Arma Senkrah (born Arma Levretta Harkness, 6 June 1864 – 3 September 1900) was an American violinist who performed in Europe. Her short career ended in marriage and then suicide.

Some time in the 1880s after her professional career in Europe began, her first name began to be attributed as Anna. There is no evidence to support this name; Anna was likely a misreading of Arma.

== Early life and education ==
Harkness was born in Williamson, New York, and she showed prodigious musical talents very early in life. When she was 3 years old, her family moved to Boston, where her father L. B. Harkness started a newspaper stand. At a very young age, Harkness studied violin and piano under her mother. She began violin lessons at age 5, and at age 7 began two years of study at the Boston Conservatory of Music under Julius Eichberg.

At age 9, Harkness then left to study in Europe, accompanied by her mother. She had intended to study with Ferdinand David, who died just before she arrived. From 1873 to 1875 she studied instead with Arno Hilf in Leipzig; during this time she met Otto von Bismarck who was enamored of her playing. Harkness went to Bremen in early 1876 and met Henryk Wieniawski, who encouraged her to continue her studies, so she and her mother went to Paris in hopes of finding more instruction.

They called upon Jean-Delphin Alard in hopes of private instruction. When he heard her play, he instantly arranged for her to be examined and interviewed for entrance to the Conservatoire de Paris for the term that had just begun three days prior. She matriculated and studied there for five years, under Lambert Massart and Charles Dancla. Rival orchestra leaders Édouard Colonne and Jules Pasdeloup vied for her talents.

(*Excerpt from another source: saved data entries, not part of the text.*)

-- ==== Sys2Proof/Machine/Alu16.lean ====
section
/-! DEFINITION. 16-bit arithmetic (42_alu16.md): one meaning per instruction. A meaning starts after every byte of the
instruction is fetched, with PC past them (00_scope R14, 44_control R280), and answers the next state with the
cycles the step reports (30_encoding R138). -/

namespace Sys2Proof.Machine

/-- `INC BC` (R232). -/
def execIncBC (s : State) : Result := finish 8 (s.setPair .bc (s.pair .bc + 1))

/-- `ADD HL,BC` (R231). -/
def execAddHLBC (s : State) : Result := finish 8 (s.addHl .bc)

/-- `DEC BC` (R233). -/
def execDecBC (s : State) : Result := finish 8 (s.setPair .bc (s.pair .bc - 1))

/-- `INC DE` (R232). -/
def execIncDE (s : State) : Result := finish 8 (s.setPair .de (s.pair .de + 1))

/-- `ADD HL,DE` (R231). -/
def execAddHLDE (s : State) : Result := finish 8 (s.addHl .de)

/-- `DEC DE` (R233). -/
def execDecDE (s : State) : Result := finish 8 (s.setPair .de (s.pair .de - 1))

/-- `INC HL` (R232). -/
def execIncHL (s : State) : Result := finish 8 (s.setPair .hl (s.pair .hl + 1))

/-- `ADD HL,HL` (R231). -/
def execAddHLHL (s : State) : Result := finish 8 (s.addHl .hl)

/-- `DEC HL` (R233). -/
def execDecHL (s : State) : Result := finish 8 (s.setPair .hl (s.pair .hl - 1))

/-- `INC SP` (R232). -/
def execIncSP (s : State) : Result := finish 8 (s.setPair .sp (s.pair .sp + 1))

/-- `ADD HL,SP` (R231). -/
def execAddHLSP (s : State) : Result := finish 8 (s.addHl .sp)

/-- `DEC SP` (R233). -/
def execDecSP (s : State) : Result := finish 8 (s.setPair .sp (s.pair .sp - 1))

/-- `ADD SP,e` (R234). -/
def execAddSPE8 (e : Byte) (s : State) : Result :=
  finish 16 ((s.spFlags e).setSp (s.regs.sp + sext16 e))

/-- `LD HL,SP+e` (R235). -/
def execLdHLSPE (e : Byte) (s : State) : Result :=
  finish 12 ((s.setPair .hl (s.regs.sp + sext16 e)).setFlags false false (addSpHalf s.regs.sp e) (addSpCarry s.regs.sp e))

end Sys2Proof.Machine
end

During this time in Paris her reputation grew rapidly. Vieuxtemps would call upon her when visiting Paris, she performed at Rosine Laborde's soirees, and she played to the public at the 1878 Paris Exposition's concerts in Trocadéro Palace. In 1880 she won the conservatory's 2nd prize playing Pierre Rode's first concerto. An enthusiastic review in La Liberté said: "What purity of tone! What style! What marvellous skill! Her running staccati are surprisingly uniform. The enthusiastic demonstrations lasted until the end of the concerto. Next year Miss Harkness will surely obtain the first prize; it is a recompense she has a right to expect."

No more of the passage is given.